Assignment >>
Write out, word for word, every line in the data below from the one containing "tick (acceptCommand i s) = raise" to the one containing "(hi : i ≠ .keygen", both of them included.

Records excerpted from a collection:
section
/-! SUPPORT. The sequencer fields `FSM`, `RND`, `SPSAVE` and `MISM` stand beside the data: the rounds of the transaction
level neither read nor write them, and completion and `raise` overwrite them (rules R30, R42, R211). So an iteration of ENC
or DEC is such a round with the sequencer moved on. -/

namespace Sys2Proof.Machine

/-- The sequencer fields with the given values (rules R30, R42). -/
def withSequencer (f : Fsm) (r : BitVec 5) (p : Nat) (m : Bool) (s : State) : State :=
  { s with fsm := f, rnd := r, spSave := p, mism := m }

variable (f : Fsm) (r : BitVec 5) (p : Nat) (m : Bool) (s : State)

/-- Dropping the popped records does not read the sequencer fields. -/
theorem dropPopped_withSequencer :
    dropPopped (withSequencer f r p m s) = withSequencer f r p m (dropPopped s) := by
  unfold dropPopped withSequencer
  dsimp only
  split <;> rfl

/-- An encrypt round does not read the sequencer fields. -/
theorem encRound_withSequencer (i : Nat) :
    encRound i (withSequencer f r p m s) = withSequencer f r p m (encRound i s) := by
  cases hm : s.params.arxMode with
  | history => rw [encRound_history i hm, encRound_history i (by exact hm)]; rfl
  | stateless => rw [encRound_stateless i hm, encRound_stateless i (by exact hm)]; rfl

/-- A pop does not read the sequencer fields. -/
theorem histPop_withSequencer : histPop (withSequencer f r p m s) =
    (histPop s).map fun (e, t) => (e, withSequencer f r p m t) := by
  unfold histPop withSequencer
  dsimp only
  split
  · rfl
  · cases s.hist[s.sp - 1]? <;> rfl

/-- `F1Inv` does not read the sequencer fields. -/
theorem f1Inv_withSequencer (v k : Lane) : f1Inv v k (withSequencer f r p m s) =
    (f1Inv v k s).map fun (x, t) => (x, withSequencer f r p m t) := by
  have hp : (withSequencer f r p m s).params = s.params := rfl
  unfold f1Inv
  rw [histPop_withSequencer, hp]
  cases s.params.arxMode with
  | stateless => rfl
  | history =>
    cases histPop s with
    | none => rfl
    | some q =>
      by_cases hx : q.1.x = v <;> simp [hx, Except.map]

/-- A decrypt round does not read the sequencer fields. -/
theorem decRound_withSequencer (i : Nat) :
    decRound i (withSequencer f r p m s) = (decRound i s).map (withSequencer f r p m) := by
  have hp : (withSequencer f r p m s).params = s.params := rfl
  have hl : (withSequencer f r p m s).lanes = s.lanes := rfl
  have hk : ∀ j, rkRead (withSequencer f r p m s) j = rkRead s j := fun _ => rfl
  unfold decRound
  simp only [hp, hl, hk, f1Inv_withSequencer]
  cases f1Inv (low16 (decTemp s.params.tables (rkRead s (roundIndex i)) s.lanes)) (high16 (rkRead s (roundIndex i))) s with
  | error e => rfl
  | ok q =>
    simp only [Except.map, f1Inv_withSequencer]
    cases f1Inv (high16 (decTemp s.params.tables (rkRead s (roundIndex i)) s.lanes)) (low16 (rkRead s (roundIndex i))) q.2 <;>
      rfl

/-- The decrypt rounds do not read the sequencer fields. -/
theorem decLoop_withSequencer (n : Nat) :
    decLoop n (withSequencer f r p m s) = (decLoop n s).map (withSequencer f r p m) := by
  induction n generalizing s with
  | zero => rfl
  | succ n ih =>
    rw [decLoop, decLoop, decRound_withSequencer]
    cases decRound n s with
    | error e => rfl
    | ok t => exact ih t

end Sys2Proof.Machine
end

section
/-! SUPPORT. The round-level view gives what the transaction level gives (rule R6): what each iteration does, what `n` of
them do, and the obligations that compare the two levels. -/

namespace Sys2Proof.Machine

/-- One more iteration, taken last. -/
theorem tickTimes_succ (n : Nat) (s : State) : tickTimes (n + 1) s = tick (tickTimes n s) := by
  induction n generalizing s with
  | zero => rfl
  | succ n ih => exact ih (tick s)

/-- States of which each is one iteration after the one before it. -/
theorem tickTimes_of_chain {a : Nat → State} {n : Nat} (h : ∀ i < n, tick (a i) = a (i + 1)) :
    tickTimes n (a 0) = a n := by
  induction n with
  | zero => rfl
  | succ n ih => rw [tickTimes_succ, ih fun i hi => h i (by omega), h n (by omega)]

/-- A round number fits in `RND`. -/
theorem toNat_ofNat_rnd {n : Nat} (hn : n < 20) : (BitVec.ofNat 5 n).toNat = n := by
  rw [BitVec.toNat_ofNat]
  omega

/-- Rounds 0 to 18 are not the last of an upward loop. -/
theorem ofNat_rnd_ne_nineteen {n : Nat} (hn : n < 19) : BitVec.ofNat 5 n ≠ 19 := fun h => by
  have := congrArg BitVec.toNat h
  rw [toNat_ofNat_rnd (by omega)] at this
  exact absurd this (Nat.ne_of_lt hn)

/-- The next round number. -/
theorem ofNat_rnd_succ (n : Nat) : BitVec.ofNat 5 (n + 1) = BitVec.ofNat 5 n + 1 := BitVec.ofNat_add n 1

/-! ### The one-step commands, and the commands refused at acceptance -/

/-- A command refused at acceptance is in `SHORT` with its error, and the next iteration raises it. -/
theorem tick_acceptCommand_checkError {i : Instr} {s : State} {e : ErrCode} (hc : check i s = some e) :
    tick (acceptCommand i s) = raise e s := by
  rw [acceptCommand, hc]
  rfl

/-- The iteration of an accepted one-step command finishes it from its body. -/
theorem tick_acceptCommand_short {i : Instr} {s : State} (hc : check i s = none)
    (hi : i ≠ .keygen ∧ i ≠ .enc ∧ i ≠ .dec) :
    tick (acceptCommand i s) = finishShort s (bodyOf i s (beginCommand s)) := by
  obtain ⟨hk, he, hd⟩ := hi
  rw [acceptCommand, hc]
  cases i with
  | nop => rfl
  | keygen => exact absurd rfl hk
  | enc => exact absurd rfl he
  | dec => exact absurd rfl hd
  | rdrk idx =>
    simp only [startCommand, tick, enterShort, tickShort, bodyOf, bodyRdrk]
    cases rkIndex idx <;> rfl
  | wrrk idx =>
    simp only [startCommand, tick, enterShort, tickShort, bodyOf, bodyWrrk]
    cases rkIndex idx <;> rfl
  | clrh =>
    simp only [startCommand, tick, enterShort, tickShort, bodyOf, bodyClrh, beginCommand]
    cases s.params.arxMode <;> rfl
  | illegal w => rfl

/-- Settles O54: an error of the check is raised in `SHORT`, and a one-step command finishes there from its body. -/
theorem shortCommandsAgree : Obligations.ShortCommandsAgree := by
  intro i s h
  cases hc : check i s with
  | some e => rw [exec_checkError hc, tick_acceptCommand_checkError hc]
  | none =>
    rw [tick_acceptCommand_short hc (h.resolve_left (not_not_intro hc))]
    cases hb : bodyOf i s (beginCommand s) with
    | ok t => exact exec_ok hc hb
    | error e => exact exec_bodyError hc hb

/-! ### KEYGEN -/

/-- A vector of 20 entries of which those below `n` are written with the values of `f`. -/
def writtenBelow {α : Type} (n : Nat) (f : Nat → α) (v : Vector α 20) : Vector α 20 :=
  Vector.ofFn fun i => if i.val < n then f i.val else v[i]

theorem writtenBelow_zero {α : Type} (f : Nat → α) (v : Vector α 20) : writtenBelow 0 f v = v := by
  ext i hi
  simp [writtenBelow]

/-- Writing the entry of round `n` as well (rule R62). -/
theorem writtenBelow_set {α : Type} {n : Nat} (hn : n < 20) (f : Nat → α) (v : Vector α 20) :
    (writtenBelow n f v).set (roundIndex n) (f n) = writtenBelow (n + 1) f v := by
  ext i hi
  have hr : (roundIndex n).val = n := Nat.mod_eq_of_lt hn
  simp only [writtenBelow, Vector.getElem_set, Vector.getElem_ofFn, hr]
  rcases Nat.lt_trichotomy i n with h | rfl | h
  · rw [if_neg (by omega), if_pos h, if_pos (by omega)]
  · rw [if_pos rfl, if_pos (by omega)]
  · rw [if_neg (by omega), if_neg (by omega), if_neg (by omega)]

/-- The 20 iterations write the whole key schedule (rule R146). -/
theorem writtenBelow_roundKey (t : Tables) (key : Key) (rk : RoundKeys) :
    writtenBelow 20 (roundKey t key) rk = keySchedule t key := by
  ext i hi
  simp [writtenBelow, keySchedule]

/-- The data after the first `n` iterations of a KEYGEN that started in `s` (rules R145, R212). -/
def keygenAfter (n : Nat) (s : State) : State :=
  { s with
    ks := ksState s.params.tables s.ks n
    rk := writtenBelow n (roundKey s.params.tables s.ks) s.rk
    rkv := writtenBelow n (fun _ => true) s.rkv }

theorem keygenAfter_zero (s : State) : keygenAfter 0 s = s := by
  simp only [keygenAfter, writtenBelow_zero, ksState]

/-- What iteration `n` of KEYGEN does to the data (rules R145, R212). -/
theorem keygenAfter_succ {n : Nat} (hn : n < 20) (s : State) :
    rkWrite (roundIndex n) (ksStep s.params.tables (keygenAfter n s).ks n).2
      { keygenAfter n s with ks := (ksStep s.params.tables (keygenAfter n s).ks n).1 } = keygenAfter (n + 1) s := by
  have hrk := writtenBelow_set hn (roundKey s.params.tables s.ks) s.rk
  have hrkv := writtenBelow_set hn (fun _ => true) s.rkv
  simp only [keygenAfter, ← hrk, ← hrkv]
  rfl

/-- An iteration of KEYGEN that is not the last (rule R212). -/
theorem tick_keygen {n : Nat} (hn : n < 19) (p : Nat) (m : Bool) (s : State) :
    tick (withSequencer .keygen (BitVec.ofNat 5 n) p m (keygenAfter n s)) =
      withSequencer .keygen (BitVec.ofNat 5 (n + 1)) p m (keygenAfter (n + 1) s) := by
  rw [← keygenAfter_succ (by omega), ofNat_rnd_succ]
  simp only [tick, withSequencer, tickKeygen, toNat_ofNat_rnd (show n < 20 by omega),
    if_neg (ofNat_rnd_ne_nineteen hn)]
  rfl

Solution to this problem >>
    tick (acceptCommand i s) = raise e s := by
  rw [acceptCommand, hc]
  rfl

/-- The iteration of an accepted one-step command finishes it from its body. -/
theorem tick_acceptCommand_short {i : Instr} {s : State} (hc : check i s = none)
    (hi : i ≠ .keygen ∧ i ≠ .enc ∧ i ≠ .dec) :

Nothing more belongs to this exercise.